BEiT-v2 Base Vision Transformer
Property | Value |
---|---|
Parameter Count | 102.6M |
Architecture Type | Vision Transformer |
Image Size | 224x224 pixels |
License | Apache-2.0 |
Paper | BEiT v2: Masked Image Modeling with Vector-Quantized Visual Tokenizers |
What is beitv2_base_patch16_224.in1k_ft_in22k?
BEiT-v2 is an advanced vision transformer model that leverages self-supervised masked image modeling (MIM) using a VQ-KD encoder as a visual tokenizer. Initially trained on ImageNet-1k and subsequently fine-tuned on ImageNet-22k, this model represents a significant advancement in computer vision architectures.
Implementation Details
The model processes images by dividing them into 16x16 patches and utilizes a transformer architecture with 17.6 GMACs and 23.9M activations. It employs CLIP B/16 as a teacher model for visual tokenization, enabling efficient feature extraction and classification capabilities.

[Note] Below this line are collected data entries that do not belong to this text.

-- ==== Sys2Proof/Machine/Coincident.lean ====
section
/-! DEFINITION. The meaning of COINC (20_memory.md R48). -/

namespace Sys2Proof.Machine

/-- The TICK part of a COINC and its RET part, both from the same state: an update tick samples `⊥` (20_memory.md R45,
R48). -/
def coincTick (start : Bool) (sdo : List Bool) (s : State) : StepResult :=
  match controllerTick start s.sampleCoincident s with
  | .next t => .next { t with sr := (s.returnEdge sdo).sr }
  | .fault f => .fault f
  | .refused r => .refused r

/-- COINC (20_memory.md R48): with `rst = 1` its RST part also sets every lane to `⊥`, whatever the RET part shifted
(70_reset_and_hazards.md R150). -/
def execCoinc (rst start : Bool) (sdo : List Bool) (s : State) : StepResult :=
  withSdo s sdo (if rst then .next s.resetRegisters else coincTick start sdo s)

end Sys2Proof.Machine
end

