-- ==== Sys2Proof/Machine/Fetch.lean ====
section
/-! DEFINITION. How the next operation of the trace becomes an instruction: the operation's word is put together from its
inputs and, for a TICK or RST, from the phase register and `count_done` (30_encoding.md R57), and decoded. And the reverse:
how a table word is placed so that the next step runs it. -/

namespace Sys2Proof.Machine

/-- The transition key of a controller tick in state `s` (30_encoding.md R57). -/
def State.key (s : State) (rst start : Bool) : BitVec 6 :=
  transitionKey rst (phaseRegCode s.cfg.phaseCode s.phase) start s.countDone

/-- The word of an operation in state `s`. -/
def operationWord (s : State) : Op → List Byte
  | .tick start => keyWord (s.key false start)
  | .rst => keyWord (s.key true false)
  | .ret sdo => retWord sdo
  | .coinc rst start sdo => coincWord rst start sdo

/-- The trace without its next operation. -/
def State.consume (s : State) (rest : List Op) : State := { s with trace := rest }

/-- The next instruction, and the state in which it runs: its operation is taken from the trace. A configuration that builds
no block has no operation (30_encoding.md R62). -/
def fetch (s : State) : Host.Outcome (Instr × State) Fault Refusal :=
  match configRefusal s.cfg with
  | some r => .refused r
  | none =>
    match s.trace with
    | [] => .refused .noOperation
    | op :: rest =>
      if op.wellFormed s.cfg.adc.lanes then
        match decode s.cfg.phaseCode s.cfg.adc.lanes (operationWord s op) with
        | .ok (i, _) => .next (i, s.consume rest)
        | .error .phaseIllegal => .fault .phaseIllegal
        | .error e => .refused (.undecodable e)
      else .refused .laneCount

/-- The operation `op` placed next in the trace. -/
def State.present (s : State) (op : Op) : State := { s with trace := op :: s.trace }

/-- A controller key placed for the next step: the operation it stands for and, unless `rst = 1` makes them ignored, the
phase of its code and a counter that agrees with its `count_done`. -/
def State.placeKey (s : State) (key : BitVec 6) : State :=
  if key.getLsbD 5 then s.present .rst
  else
    { s with
      phase := phaseRegOfCode s.cfg.phaseCode (key.extractLsb' 2 3)
      count := if key.getLsbD 0 then 0 else max 1 s.count
      trace := .tick (key.getLsbD 1) :: s.trace }

/-- An operation word placed for the next step. -/
def State.placeWord (s : State) : List Byte → State
  | [] => s
  | b :: rest =>
    if b.extractLsb' 6 2 = edgesController then s.placeKey (b.extractLsb' 0 6)
    else if b.extractLsb' 6 2 = edgesReturn then s.present (.ret (unpackSdo s.cfg.adc.lanes rest))
    else if b.extractLsb' 6 2 = edgesBoth then
      s.present (.coinc (b.getLsbD 5) (b.getLsbD 1) (unpackSdo s.cfg.adc.lanes rest))
    else s

end Sys2Proof.Machine
end

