-- ==== Sys2Proof/Safety.lean ====
section
/-! DEFINITION. The terms in which claims are stated: what is read off a trace, the invariants of the state, the schedule of
an acquisition, the transfer premise, and what counts as a run that cannot stop early. -/

namespace Sys2Proof.Safety

open Sys2Proof.Machine

/-! ## Traces -/

/-- The operation has a controller tick with `rst = 1`. -/
def isReset : Op → Bool
  | .tick _ => false
  | .rst => true
  | .ret _ => false
  | .coinc rst _ _ => rst

/-- The `start` input of an operation's controller tick with `rst = 0`; `none` when it has none. -/
def tickStart : Op → Option Bool
  | .tick start => some start
  | .rst => none
  | .ret _ => none
  | .coinc rst start _ => if rst then none else some start

/-- The lane levels of an operation's return edge: a RET, or the return part of a COINC. -/
def edgeLevels : Op → Option (List Bool)
  | .tick _ => none
  | .rst => none
  | .ret sdo => some sdo
  | .coinc _ _ sdo => some sdo

/-- The return edges of a trace, in order. -/
def returnEdges (ops : List Op) : List (List Bool) := ops.filterMap edgeLevels

/-- How many controller ticks with `rst = 0` a trace has. -/
def tickCount (ops : List Op) : Nat := (ops.filterMap tickStart).length

/-- The instruction is a TICK row (30_encoding.md R60). -/
def isTickRow : Instr → Bool
  | .idleWait => true
  | .idleDrain => true
  | .idleStart => true
  | .idleStartEarly => true
  | .cnvhHold _ => true
  | .cnvhEnd _ => true
  | .convHold _ => true
  | .convEnd _ => true
  | .readShift _ => true
  | .readEnd _ => true
  | .rttHold _ => true
  | .rttUpdate _ => true
  | .rst => false
  | .ret _ => false
  | .coinc _ _ _ => false

/-- Every operation is one of a block with configuration `c`, and none of them resets it. -/
def resetFree (c : Config) (ops : List Op) : Bool := ops.all fun op => op.wellFormed c.adc.lanes && !isReset op

/-- The transfer premise P_XFER (20_memory.md R46) on the operations before the update tick: the last `k * W` return edges
carry the words `x`. Return edges of COINC operations count; see notes/assumptions/12.md. Its first clause, that the update
tick is no COINC, is stated of that tick. -/
def PXfer (c : Config) (x : List Word) (ops : List Op) : Prop := transferLines c x <:+ returnEdges ops

/-- The words `x` are C words of W bits. -/
def areChannelWords (c : Config) (x : List Word) : Bool :=
  x.length == c.adc.channels && x.all fun w => w.width == c.adc.width

/-- The condition under which construction reports a code (60_exceptions.md R136). -/
def violates (t : AdcTuple) : ConfigError → Prop
  | .eChannels => t.channels < 1
  | .eLanes => t.lanes < 1
  | .eDivide => t.lanes ≠ 0 ∧ ¬ t.lanes ∣ t.channels
  | .eWidth => t.width < 1
  | .eTCnvh => t.tCnvh < 1
  | .eTConv => t.tConv < 2
  | .eTRtt => t.tRtt < 1

/-! ## Invariants -/

/-- The register holds the code of a phase (30_encoding.md R61). -/
def legalPhase : PhaseReg → Bool
  | .named _ => true
  | .unused _ => false

/-- A content of `data` is `⊥` or a word of `w` bits. -/
def contentFits (w : Nat) : Lifted Word → Bool
  | .bot => true
  | .val v => v.width == w

/-- The registers have the counts and widths of 10_state.md R20: L lanes of D bits, C words of W bits. -/
abbrev WellShaped (s : State) : Prop :=
  s.sr.length = s.cfg.adc.lanes ∧ (∀ lane ∈ s.sr, lane.length = s.cfg.srDepth)
    ∧ s.data.length = s.cfg.adc.channels ∧ ∀ w ∈ s.data, contentFits s.cfg.adc.width w = true

/-- The counter stays in its range (10_state.md R23, 40_controller.md R96) and the phase is legal (30_encoding.md R61). -/
abbrev SequencerBounded (s : State) : Prop := legalPhase s.phase = true ∧ s.count ≤ s.cfg.countMax

/-- The phase invariant of the clock register (41_clock_synth.md R105). -/
abbrev ClockPhase (s : State) : Prop :=
  (s.phase ≠ .named .read → s.clkSr = s.cfg.seed)
    ∧ (s.phase = .named .read →
        s.count < s.cfg.readDuration
          ∧ s.clkSr = rotl6 s.cfg.seed (2 * ((s.cfg.readDuration - 1 - s.count) % 3)))

/-- IDLE holds only with the counter at 0 (40_controller.md R95). -/
abbrev IdleAtZero (s : State) : Prop := s.phase = .named .idle → s.count = 0

/-! ## Runs -/

/-- A state from which the run cannot stop before its trace ends: the block exists, its phase is legal, and every operation
to come is one of this block. -/
abbrev SafeState (s : State) : Prop :=
  ConfigValid s.cfg ∧ legalPhase s.phase = true ∧ ∀ op ∈ s.trace, op.wellFormed s.cfg.adc.lanes = true

/-- Phase and counter after `n` ticks of an acquisition, counted from the tick that sampled `start` in IDLE with the counter
at 0 (40_controller.md R93), for `n` from 0 to N. -/
def schedule (c : Config) (n : Nat) : Phase × Nat :=
  if n < c.adc.tCnvh then (.cnvh, c.adc.tCnvh - 1 - n)
  else if n < c.adc.tCnvh + c.adc.tConv then (.conv, c.adc.tCnvh + c.adc.tConv - 1 - n)
  else if n < c.adc.tCnvh + c.adc.tConv + c.readDuration then
    (.read, c.adc.tCnvh + c.adc.tConv + c.readDuration - 1 - n)
  else if n < c.acquisitionCycles then (.rtt, c.acquisitionCycles - 1 - n)
  else (.idle, 0)

/-- The state after the operations `ops` and nothing else, from `s`. -/
def runOps (ops : List Op) (s : State) : StepResult :=
  Host.Core.run Sys2Proof.core ops.length { s with trace := ops }

/-- The next state of a result, when there is one. -/
def nextState? : StepResult → Option State
  | .next s => some s
  | .fault _ => none
  | .refused _ => none

/-- A published word is defined: what a claim about its number needs (10_state.md R33). -/
abbrev ReadIsDefined (s : State) (ch : Nat) : Prop := (s.dataAt ch).isVal = true

end Sys2Proof.Safety
end

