-- ==== Sys2Proof/Tests/Slice0.lean ====
section
/-! SUPPORT. Tests of single operations, with expected values from spec/95_test_vectors.md, and a witness for the hypotheses of
each statement of Certificates/Slice0/Obligations.lean. -/

namespace Sys2Proof.Tests

open Sys2Proof.Machine Sys2Proof.Safety

/-! ## Small states -/

/-- V-CFG-11: the smallest block, R = 3, D = 6, N = 7. -/
def smallest : Config :=
  { adc := { channels := 1, lanes := 1, width := 1, tCnvh := 1, tConv := 2, tRtt := 1 } }

/-- The block of programs P1, P2 and P8: R = 6, D = 12. -/
def twoBits : Config :=
  { adc := { channels := 1, lanes := 1, width := 2, tCnvh := 1, tConv := 2, tRtt := 1 } }

/-- The block of program P6: k = 1, R = 12, D = 24. -/
def twoLanes : Config :=
  { adc := { channels := 2, lanes := 2, width := 4, tCnvh := 1, tConv := 2, tRtt := 1 } }

/-- The block of V-PUB-3: k = 2, R = 24, D = 48. -/
def twoWords : Config :=
  { adc := { channels := 2, lanes := 1, width := 4, tCnvh := 1, tConv := 2, tRtt := 1 } }

/-- An injective `PHASE_CODE` other than the default. -/
def otherCode : PhaseCode := { idle := 0b111#3, cnvh := 0b110#3, conv := 0b101#3, read := 0b100#3, rtt := 0b011#3 }

/-- The smallest block with that code and a counter register of nine bits. -/
def recoded : Config := { smallest with phaseCode := otherCode, counterWidth := .bits 9 }

/-- A block as after power-on, in phase `p` with `count = n`. -/
def inPhase (c : Config) (p : Phase) (n : Nat) : State :=
  { State.powerOn c with phase := .named p, count := n }

/-- The same with `ops` to come. -/
def inPhaseWith (c : Config) (p : Phase) (n : Nat) (ops : List Op) : State :=
  { inPhase c p n with trace := ops }

/-- A lane of depth `d` whose low bits are `low`, written with the most significant bit first, and `⊥` above. -/
def laneOf (d : Nat) (low : List Bool) : List (Lifted Bool) :=
  low.reverse.map .val ++ List.replicate (d - low.length) .bot

/-- Phase and counter of a next state. -/
def sequencerOf (r : StepResult) : Option (PhaseReg × Nat) := (nextState? r).map fun s => (s.phase, s.count)

/-- The clock register of a next state. -/
def clockOf (r : StepResult) : Option (BitVec 6) := (nextState? r).map State.clkSr

/-- The published words of a next state. -/
def dataOf (r : StepResult) : Option (List (Lifted Word)) := (nextState? r).map State.data

/-- The lane registers of a next state. -/
def lanesOf (r : StepResult) : Option (List (List (Lifted Bool))) := (nextState? r).map State.sr

/-! ## Well-formedness -/

theorem test_ret_of_three_levels_is_no_ret_of_two_lanes : (Instr.ret [true, false, true]).wellFormed 2 = false := by
  decide
theorem test_ret_of_two_levels_is_a_ret_of_two_lanes : (Instr.ret [true, false]).wellFormed 2 = true := by decide
theorem test_coinc_of_one_level_is_no_coinc_of_two_lanes : (Instr.coinc false true [true]).wellFormed 2 = false := by
  decide
theorem test_op_ret_without_levels_is_no_operation : (Op.ret []).wellFormed 1 = false := by decide
theorem test_op_coinc_of_two_levels_is_no_operation_of_one_lane : (Op.coinc true false [true, true]).wellFormed 1 = false := by
  decide

/-! ## Decoding

The low six bits of each first byte are the key of 30_encoding.md R60, written `rst phase start count_done`; bits 7:6 are the
model's own format bits (notes/assumptions/7.md). -/

theorem test_decode_idleWait : decodeTableWord 8 0b00_0_000_0_1 = some .idleWait := by decide
theorem test_decode_idleDrain : decodeTableWord 8 0b00_0_000_0_0 = some .idleDrain := by decide
theorem test_decode_idleStart : decodeTableWord 8 0b00_0_000_1_1 = some .idleStart := by decide
theorem test_decode_idleStartEarly : decodeTableWord 8 0b00_0_000_1_0 = some .idleStartEarly := by decide
theorem test_decode_cnvhHold : decodeTableWord 8 0b00_0_001_0_0 = some (.cnvhHold false) := by decide
theorem test_decode_cnvhHold_start : decodeTableWord 8 0b00_0_001_1_0 = some (.cnvhHold true) := by decide
theorem test_decode_cnvhEnd : decodeTableWord 8 0b00_0_001_0_1 = some (.cnvhEnd false) := by decide
theorem test_decode_cnvhEnd_start : decodeTableWord 8 0b00_0_001_1_1 = some (.cnvhEnd true) := by decide
theorem test_decode_convHold : decodeTableWord 8 0b00_0_010_0_0 = some (.convHold false) := by decide
theorem test_decode_convHold_start : decodeTableWord 8 0b00_0_010_1_0 = some (.convHold true) := by decide
theorem test_decode_convEnd : decodeTableWord 8 0b00_0_010_0_1 = some (.convEnd false) := by decide
theorem test_decode_convEnd_start : decodeTableWord 8 0b00_0_010_1_1 = some (.convEnd true) := by decide
theorem test_decode_readShift : decodeTableWord 8 0b00_0_011_0_0 = some (.readShift false) := by decide
theorem test_decode_readShift_start : decodeTableWord 8 0b00_0_011_1_0 = some (.readShift true) := by decide
theorem test_decode_readEnd : decodeTableWord 8 0b00_0_011_0_1 = some (.readEnd false) := by decide
theorem test_decode_readEnd_start : decodeTableWord 8 0b00_0_011_1_1 = some (.readEnd true) := by decide
theorem test_decode_rttHold : decodeTableWord 8 0b00_0_100_0_0 = some (.rttHold false) := by decide
theorem test_decode_rttHold_start : decodeTableWord 8 0b00_0_100_1_0 = some (.rttHold true) := by decide
theorem test_decode_rttUpdate : decodeTableWord 8 0b00_0_100_0_1 = some (.rttUpdate false) := by decide
theorem test_decode_rttUpdate_start : decodeTableWord 8 0b00_0_100_1_1 = some (.rttUpdate true) := by decide
theorem test_decode_rst : decodeTableWord 8 0b00_1_000_0_0 = some .rst := by decide
theorem test_decode_rst_ignores_the_other_key_bits : decodeTableWord 8 0b00_1_111_1_1 = some .rst := by decide

/-- `ret 10`: lane 0 is bit 0 of the operand byte. -/
theorem test_decode_ret : decode {} 2 [0b01_000000#8, 0b000000_0_1#8] = .ok (.ret [true, false], []) := by decide
/-- `coinc start 01`, with a byte after it. -/
theorem test_decode_coinc : decode {} 2 [0b11_0_000_1_0#8, 0b000000_1_0#8, 0#8] = .ok (.coinc false true [false, true], [0#8]) := by
  decide
/-- Nine lanes take two operand bytes. -/
theorem test_decode_ret_of_nine_lanes :
    decode {} 9 [0b01_000000#8, 0#8, 1#8] =
      .ok (.ret [false, false, false, false, false, false, false, false, true], []) := by decide

theorem test_decode_refuses_phase_code_101 : decode {} 2 [0b00_0_101_0_0#8] = .error .phaseIllegal := by decide
theorem test_decode_refuses_phase_code_111 : decode {} 2 [0b00_0_111_1_1#8] = .error .phaseIllegal := by decide
theorem test_decode_refuses_the_reserved_format : decode {} 2 [0b10_0_000_0_1#8] = .error .reservedFormat := by decide
theorem test_decode_refuses_reserved_bits : decode {} 2 [0b01_000001#8, 0#8] = .error .reservedBits := by decide
theorem test_decode_refuses_a_short_ret : decode {} 2 [0b01_000000#8] = .error .truncated := by decide
theorem test_decode_refuses_padding : decode {} 2 [0b01_000000#8, 0b00000100#8] = .error .padding := by decide
theorem test_decode_refuses_no_byte : decode {} 2 [] = .error .empty := by decide

theorem test_encode_ret : encode {} (.ret [true, false]) = [0b01_000000#8, 0b000000_0_1#8] := by decide
theorem test_encode_coinc : encode {} (.coinc true false [false, true]) = [0b11_1_000_0_0#8, 0b000000_1_0#8] := by decide

/-- 30_encoding.md R60: under the default `PHASE_CODE` the rows are those of spec/opcode_table.json. -/
theorem test_keyRows_are_the_table :
    (keyRows {}).map (fun row => (row.pattern, row.mask)) =
      [(0b000001#6, 0b111111#6), (0b000000#6, 0b111111#6), (0b000011#6, 0b111111#6), (0b000010#6, 0b111111#6),
        (0b000100#6, 0b111101#6), (0b000101#6, 0b111101#6), (0b001000#6, 0b111101#6), (0b001001#6, 0b111101#6),
        (0b001100#6, 0b111101#6), (0b001101#6, 0b111101#6), (0b010000#6, 0b111101#6), (0b010001#6, 0b111101#6),
        (0b100000#6, 0b100000#6)] := by decide
/-- 30_encoding.md R56: the codes of no phase. -/
theorem test_free_codes_of_the_default : freeCodes {} = [0b101#3, 0b110#3, 0b111#3] := by decide
theorem test_free_codes_of_another_code : freeCodes otherCode = [0b000#3, 0b001#3, 0b010#3] := by decide
/-- RTT has the code 011 here, so this is RTT_UPDATE with `start = 1`. -/
theorem test_decode_under_another_code : decode otherCode 1 [0b00_0_011_1_1#8] = .ok (.rttUpdate true, []) := by decide
theorem test_decode_refuses_a_free_code_of_another_code : decode otherCode 1 [0b00_0_000_0_1#8] = .error .phaseIllegal := by
  decide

- Base architecture with 16x16 patch size
- Pre-trained using masked image modeling
- Fine-tuned on ImageNet-22k dataset
- Supports both classification and feature extraction
Core Capabilities
- Image classification with high accuracy
- Feature extraction and embedding generation
- Support for 224x224 pixel input images
- Efficient processing with optimized architecture
Frequently Asked Questions
Q: What makes this model unique?
This model stands out due to its vector-quantized visual tokenizer approach and the combination of pre-training on ImageNet-1k with fine-tuning on ImageNet-22k, making it particularly robust for various computer vision tasks.
Q: What are the recommended use cases?
The model is ideal for image classification tasks and generating image embeddings. It's particularly well-suited for applications requiring high-quality feature extraction or transfer learning on downstream tasks.